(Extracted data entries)
/-- Decoding an encoded command gives it back, every operand at every value. -/
def Obligations.DecodeOfEncodeIsIdentity : Prop := ∀ i : Instr, decode (encode i) = .ok i

/-- A legal word has one meaning: what decodes to i is the word of i, bit for bit. -/
def Obligations.DecodedWordIsItsEncoding : Prop :=
  ∀ (w : Word32) (i : Instr), decode w = .ok i → encode i = w

/-- 30_encoding.md R86 against R87: the decoder accepts exactly the words to which none of R86's
conditions applies. -/
def Obligations.DecoderAcceptsExactlyLegalWords : Prop :=
  ∀ w : Word32, (∃ i, decode w = .ok i) ↔ (Fields.ofWord w).legal = true

/-- A word decodes to a command only if it matches the bit pattern of that command's row
(30_encoding.md R85), and no word matches the patterns of two commands of different rows. -/
def Obligations.DecodedWordMatchesItsRowAlone : Prop :=
  ∀ (w : Word32) (i j : Instr), decode w = .ok i → w &&& i.row.mask = i.row.pattern ∧
    (w &&& j.row.mask = j.row.pattern → j.row = i.row)

/-- 30_encoding.md R86, R87: an accepted word that is illegal ends with E_ILLEGAL and writes nothing,
whatever LOCK and the moduli are. -/
def Obligations.IllegalWordFaultsAndWritesNothing : Prop :=
  IllegalWhen fun x => x.legal = false

/-- 43_system.md R170. -/
def Obligations.NopCompletes : Prop :=
  encode .nop = 0x00000000 ∧
  (∀ s : State, ∃ t, exec .nop s = .next t ∧ t.f = s.f ∧ t.pt = s.pt ∧ t.consts = s.consts ∧
    t.mg = s.mg ∧ SameControl s t ∧ EndedDone s t false) ∧
  IllegalWhen fun x => x.opc = 0x00 ∧
    (x.msel ≠ 0 ∨ x.d ≠ 0 ∨ x.a ≠ 0 ∨ x.b ≠ 0 ∨ x.neg ≠ 0 ∨ x.rsv ≠ 0)

/-- 40_modular.md R101. -/
def Obligations.MaddAddsModulo : Prop :=
  (∀ (s : State) (sel : Modulus) (d a b : FReg), s.Inv →
    opcode (.madd sel d a b) = 0x01 ∧
    (Ready (.madd sel d a b) s →
      CompletesF (.madd sel d a b) s d ((s.readF a + s.readF b) % s.modulus sel)) ∧
    LockFault (.madd sel d a b) s ∧ ModulusFault (.madd sel d a b) s) ∧
  IllegalWhen fun x => x.opc = 0x01 ∧ (x.msel = 3 ∨ x.neg ≠ 0 ∨ x.rsv ≠ 0)

/-- 40_modular.md R102: the result is the least non-negative residue of the exact signed
difference. -/
def Obligations.MsubSubtractsModulo : Prop :=
  (∀ (s : State) (sel : Modulus) (d a b : FReg), s.Inv →
    opcode (.msub sel d a b) = 0x02 ∧
    (Ready (.msub sel d a b) s →
      ∃ r : Nat, r < s.modulus sel ∧
        (r : Int) ≡ (s.readF a : Int) - s.readF b [ZMOD s.modulus sel] ∧
        (s.readF b ≤ s.readF a → r = (s.readF a - s.readF b) % s.modulus sel) ∧
        CompletesF (.msub sel d a b) s d r) ∧
    LockFault (.msub sel d a b) s ∧ ModulusFault (.msub sel d a b) s) ∧
  IllegalWhen fun x => x.opc = 0x02 ∧ (x.msel = 3 ∨ x.neg ≠ 0 ∨ x.rsv ≠ 0)

/-- 40_modular.md R103, for every modulus m ≥ 2, even ones too. -/
def Obligations.MmulMultipliesModulo : Prop :=
  (∀ (s : State) (sel : Modulus) (d a b : FReg), s.Inv →
    opcode (.mmul sel d a b) = 0x03 ∧
    (Ready (.mmul sel d a b) s →
      CompletesF (.mmul sel d a b) s d (s.readF a * s.readF b % s.modulus sel)) ∧
    LockFault (.mmul sel d a b) s ∧ ModulusFault (.mmul sel d a b) s) ∧
  IllegalWhen fun x => x.opc = 0x03 ∧ (x.msel = 3 ∨ x.neg ≠ 0 ∨ x.rsv ≠ 0)

/-- 40_modular.md R104 with 00_scope.md R12: the one inverse below m, or E_INV_ZERO. -/
def Obligations.MinvInvertsOrFaults : Prop :=
  (∀ (s : State) (sel : Modulus) (d a : FReg), s.Inv →
    opcode (.minv sel d a) = 0x04 ∧
    (Ready (.minv sel d a) s → Nat.gcd (s.readF a % s.modulus sel) (s.modulus sel) = 1 →
      ∃ r, r < s.modulus sel ∧ s.readF a % s.modulus sel * r % s.modulus sel = 1 ∧
        (∀ r', r' < s.modulus sel → s.readF a % s.modulus sel * r' % s.modulus sel = 1 → r' = r) ∧
        CompletesF (.minv sel d a) s d r) ∧
    (Ready (.minv sel d a) s → Nat.gcd (s.readF a % s.modulus sel) (s.modulus sel) ≠ 1 →
      FaultsWith (.minv sel d a) s .invZero) ∧
    LockFault (.minv sel d a) s ∧ ModulusFault (.minv sel d a) s) ∧
  IllegalWhen fun x => x.opc = 0x04 ∧ (x.msel = 3 ∨ x.b ≠ 0 ∨ x.neg ≠ 0 ∨ x.rsv ≠ 0)

/-- 40_modular.md R105: the power with the raw exponent; anything to the 0 is 1. -/
def Obligations.MpowRaisesToThePower : Prop :=
  (∀ (s : State) (sel : Modulus) (d a b : FReg), s.Inv →
    opcode (.mpow sel d a b) = 0x05 ∧
    (Ready (.mpow sel d a b) s →
      CompletesF (.mpow sel d a b) s d (s.readF a ^ s.readF b % s.modulus sel)) ∧
    LockFault (.mpow sel d a b) s ∧ ModulusFault (.mpow sel d a b) s) ∧
  IllegalWhen fun x => x.opc = 0x05 ∧ (x.msel = 3 ∨ x.neg ≠ 0 ∨ x.rsv ≠ 0)

/-- 40_modular.md R106: a raw copy that needs no lock and no modulus. -/
def Obligations.FmovCopiesRaw : Prop :=
  (∀ (s : State) (d a : FReg), s.Inv →
    opcode (.fmov d a) = 0x06 ∧ CompletesF (.fmov d a) s d (s.readF a)) ∧
  IllegalWhen fun x => x.opc = 0x06 ∧ (x.msel ≠ 0 ∨ x.b ≠ 0 ∨ x.neg ≠ 0 ∨ x.rsv ≠ 0)

/-- The classic DH agreement of 40_modular.md R108, for every base, both exponents and every modulus
m ≥ 2: two MPOWs in either order of the exponents. -/
def Obligations.MpowExponentsCommute : Prop :=
  ∀ (s t u : State) (sel : Modulus) (g a b x y : FReg), s.Inv →
    Ready (.mpow sel x g a) s → x ≠ 0 → y ≠ 0 → x ≠ a → x ≠ b → y ≠ a → y ≠ b → x ≠ y → g ≠ x →
    exec (.mpow sel x g a) s = .next t → exec (.mpow sel y g b) t = .next u →
    ∃ v w, exec (.mpow sel x x b) u = .next v ∧ exec (.mpow sel y y a) v = .next w ∧
      w.readF x = w.readF y ∧ w.readF x = s.readF g ^ (s.readF a * s.readF b) % s.modulus sel

/-- 41_point.md R121: Add(P, Q) branch by branch, for every pair of operands, with the faults of
R125. -/
def Obligations.PaddAddsPoints : Prop :=
  (∀ (s : State) (d a b : PReg), s.Inv →
    opcode (.padd d a b) = 0x10 ∧
    LockFault (.padd d a b) s ∧ ModulusFault (.padd d a b) s ∧
    (Ready (.padd d a b) s →
      (s.readPt a = .inf → CompletesPt (.padd d a b) s d (s.readPt b)) ∧
      (s.readPt b = .inf → CompletesPt (.padd d a b) s d (s.readPt a)) ∧
      (∀ x1 y1 x2 y2, s.readPt a = .affine x1 y1 → s.readPt b = .affine x2 y2 →
        (x1 = x2 → (y1 + y2) % s.consts.cp = 0 → CompletesPt (.padd d a b) s d .inf) ∧
        (x1 = x2 → y1 = y2 → (y1 + y2) % s.consts.cp ≠ 0 →
          (Int.gcd (2 * y1) s.consts.cp = 1 → ∃ lam x y,
            Slope s.consts.cp (3 * x1 * x1 + s.consts.ca) (2 * y1) lam ∧
            OnSlope s.consts.cp x1 y1 x2 lam x y ∧ CompletesPt (.padd d a b) s d (.affine x y)) ∧
          (Int.gcd (2 * y1) s.consts.cp ≠ 1 → FaultsWith (.padd d a b) s .invZero)) ∧
        (¬ (x1 = x2 ∧ (y1 + y2) % s.consts.cp = 0) → ¬ (x1 = x2 ∧ y1 = y2) →
          (Int.gcd ((x2 : Int) - x1) s.consts.cp = 1 → ∃ lam x y,
            Slope s.consts.cp ((y2 : Int) - y1) ((x2 : Int) - x1) lam ∧
            OnSlope s.consts.cp x1 y1 x2 lam x y ∧ CompletesPt (.padd d a b) s d (.affine x y)) ∧
          (Int.gcd ((x2 : Int) - x1) s.consts.cp ≠ 1 → FaultsWith (.padd d a b) s .invZero))))) ∧
  IllegalWhen fun x => x.opc = 0x10 ∧
    (x.msel ≠ 0 ∨ 8 ≤ x.d.toNat ∨ 8 ≤ x.a.toNat ∨ 8 ≤ x.b.toNat ∨ x.neg ≠ 0 ∨ x.rsv ≠ 0)

/-- 41_point.md R122, the derived form of doubling. -/
def Obligations.PdblDoublesPoint : Prop :=
  (∀ (s : State) (d a : PReg), s.Inv →
    opcode (.pdbl d a) = 0x11 ∧ LockFault (.pdbl d a) s ∧ ModulusFault (.pdbl d a) s ∧
    (Ready (.pdbl d a) s →
      (s.readPt a = .inf → CompletesPt (.pdbl d a) s d .inf) ∧
      (∀ x y, s.readPt a = .affine x y →
        (2 * y % s.consts.cp = 0 → CompletesPt (.pdbl d a) s d .inf) ∧
        (2 * y % s.consts.cp ≠ 0 → Int.gcd (2 * y) s.consts.cp = 1 → ∃ lam xr yr,
          Slope s.consts.cp (3 * x * x + s.consts.ca) (2 * y) lam ∧
          OnSlope s.consts.cp x y x lam xr yr ∧ CompletesPt (.pdbl d a) s d (.affine xr yr)) ∧
        (2 * y % s.consts.cp ≠ 0 → Int.gcd (2 * y) s.consts.cp ≠ 1 →
          FaultsWith (.pdbl d a) s .invZero)))) ∧
  IllegalWhen fun x => x.opc = 0x11 ∧
    (x.msel ≠ 0 ∨ 8 ≤ x.d.toNat ∨ 8 ≤ x.a.toNat ∨ x.b ≠ 0 ∨ x.neg ≠ 0 ∨ x.rsv ≠ 0)

/-- 41_point.md R123, for every stored y, at least p too. -/
def Obligations.PnegNegatesPoint : Prop :=
  (∀ (s : State) (d a : PReg), s.Inv →
    opcode (.pneg d a) = 0x12 ∧ LockFault (.pneg d a) s ∧ ModulusFault (.pneg d a) s ∧
    (Ready (.pneg d a) s →
      (s.readPt a = .inf → CompletesPt (.pneg d a) s d .inf) ∧
      (∀ x y, s.readPt a = .affine x y → ∃ r, r < s.consts.cp ∧ (r + y) % s.consts.cp = 0 ∧
        CompletesPt (.pneg d a) s d (.affine x r)))) ∧
  IllegalWhen fun x => x.opc = 0x12 ∧
    (x.msel ≠ 0 ∨ 8 ≤ x.d.toNat ∨ 8 ≤ x.a.toNat ∨ x.b ≠ 0 ∨ x.neg ≠ 0 ∨ x.rsv ≠ 0)

/-- 42_scalar_mul.md R150, R151, R153: the loop of the pseudocode on (R, Q), with P negated once for
NEG = 1; the first fault of an Add ends the command. -/
def Obligations.PmulRunsTheLadder : Prop :=
  (∀ (s : State) (neg : Bool) (d a : PReg) (b : FReg), s.Inv →
    opcode (.pmul neg d a b) = 0x13 ∧
    LockFault (.pmul neg d a b) s ∧ ModulusFault (.pmul neg d a b) s ∧
    (Ready (.pmul neg d a b) s →
      (s.readF b = 0 ∨ s.readPt a = .inf → CompletesPt (.pmul neg d a b) s d .inf) ∧
      (∀ x y, s.readF b ≠ 0 → s.readPt a = .affine x y →
        ∃ y', (neg = false → y' = y) ∧
          (neg = true → y' < s.consts.cp ∧ (y' + y) % s.consts.cp = 0) ∧
          (∀ R Q, ladderLoop s.consts.cp s.consts.ca (s.readF b) (.affine x y') = .ok (R, Q) →
            CompletesPt (.pmul neg d a b) s d R) ∧
          (∀ c, ladderLoop s.consts.cp s.consts.ca (s.readF b) (.affine x y') = .error c →
            c = .invZero ∧ FaultsWith (.pmul neg d a b) s .invZero)))) ∧
  IllegalWhen fun x => x.opc = 0x13 ∧ (x.msel ≠ 0 ∨ 8 ≤ x.d.toNat ∨ 8 ≤ x.a.toNat ∨ x.rsv ≠ 0)

/-- 42_scalar_mul.md R152 (b) and (d): kmag = 1 gives P as stored, its negation for NEG = 1; a P with
y ≡ 0 mod p gives that point for odd kmag and INF for even kmag. -/
def Obligations.PmulByOneAndOfOrderTwo : Prop :=
  ∀ (s : State) (neg : Bool) (d a : PReg) (b : FReg) (x y : Nat), s.Inv →
    Ready (.pmul neg d a b) s → s.readPt a = .affine x y →
    ∃ y', (neg = false → y' = y) ∧
      (neg = true → y' < s.consts.cp ∧ (y' + y) % s.consts.cp = 0) ∧
      (s.readF b = 1 ∧ Int.gcd (2 * y) s.consts.cp = 1 →
        CompletesPt (.pmul neg d a b) s d (.affine x y')) ∧
      (y % s.consts.cp = 0 → s.readF b % 2 = 1 →
        CompletesPt (.pmul neg d a b) s d (.affine x y')) ∧
      (y % s.consts.cp = 0 → s.readF b % 2 = 0 → CompletesPt (.pmul neg d a b) s d .inf)

/-- 41_point.md R127: raw coordinates, no lock, no modulus, no curve check. -/
def Obligations.PsetBuildsRawPoint : Prop :=
  (∀ (s : State) (d : PReg) (a b : FReg), s.Inv →
    opcode (.pset d a b) = 0x14 ∧
    CompletesPt (.pset d a b) s d (.affine (s.readF a) (s.readF b))) ∧
  IllegalWhen fun x => x.opc = 0x14 ∧
    (x.msel ≠ 0 ∨ 8 ≤ x.d.toNat ∨ x.neg ≠ 0 ∨ x.rsv ≠ 0)

/-- 41_point.md R128. -/
def Obligations.PinfLoadsInfinity : Prop :=
  (∀ (s : State) (d : PReg), opcode (.pinf d) = 0x15 ∧ CompletesPt (.pinf d) s d .inf) ∧
  IllegalWhen fun x => x.opc = 0x15 ∧
    (x.msel ≠ 0 ∨ 8 ≤ x.d.toNat ∨ x.a ≠ 0 ∨ x.b ≠ 0 ∨ x.neg ≠ 0 ∨ x.rsv ≠ 0)

/-- 41_point.md R129: the generator, raw, whatever CP is. -/
def Obligations.PldgLoadsGenerator : Prop :=
  (∀ (s : State) (d : PReg), s.Inv →
    opcode (.pldg d) = 0x16 ∧ LockFault (.pldg d) s ∧
    (s.ctrl.lock = true → CompletesPt (.pldg d) s d (.affine s.consts.cgx s.consts.cgy))) ∧
  IllegalWhen fun x => x.opc = 0x16 ∧
    (x.msel ≠ 0 ∨ 8 ≤ x.d.toNat ∨ x.a ≠ 0 ∨ x.b ≠ 0 ∨ x.neg ≠ 0 ∨ x.rsv ≠ 0)

/-- 41_point.md R130: the raw x, or E_INF_COORD, for F0 as destination too. -/
def Obligations.PgetxReadsXOrFaults : Prop :=
  (∀ (s : State) (d : FReg) (a : PReg), s.Inv →
    opcode (.pgetx d a) = 0x17 ∧
    (∀ x y, s.readPt a = .affine x y → CompletesF (.pgetx d a) s d x) ∧
    (s.readPt a = .inf → FaultsWith (.pgetx d a) s .infCoord)) ∧
  IllegalWhen fun x => x.opc = 0x17 ∧
    (x.msel ≠ 0 ∨ 8 ≤ x.a.toNat ∨ x.b ≠ 0 ∨ x.neg ≠ 0 ∨ x.rsv ≠ 0)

■ Problem to work on
In the data above, find the line with "none of R86's" and the line with "w).legal = true". Retype both, plus every line between them, exactly.

■ Solution to the problem
/-- 30_encoding.md R86 against R87: the decoder accepts exactly the words to which none of R86's
conditions applies. -/
def Obligations.DecoderAcceptsExactlyLegalWords : Prop :=
  ∀ w : Word32, (∃ i, decode w = .ok i) ↔ (Fields.ofWord w).legal = true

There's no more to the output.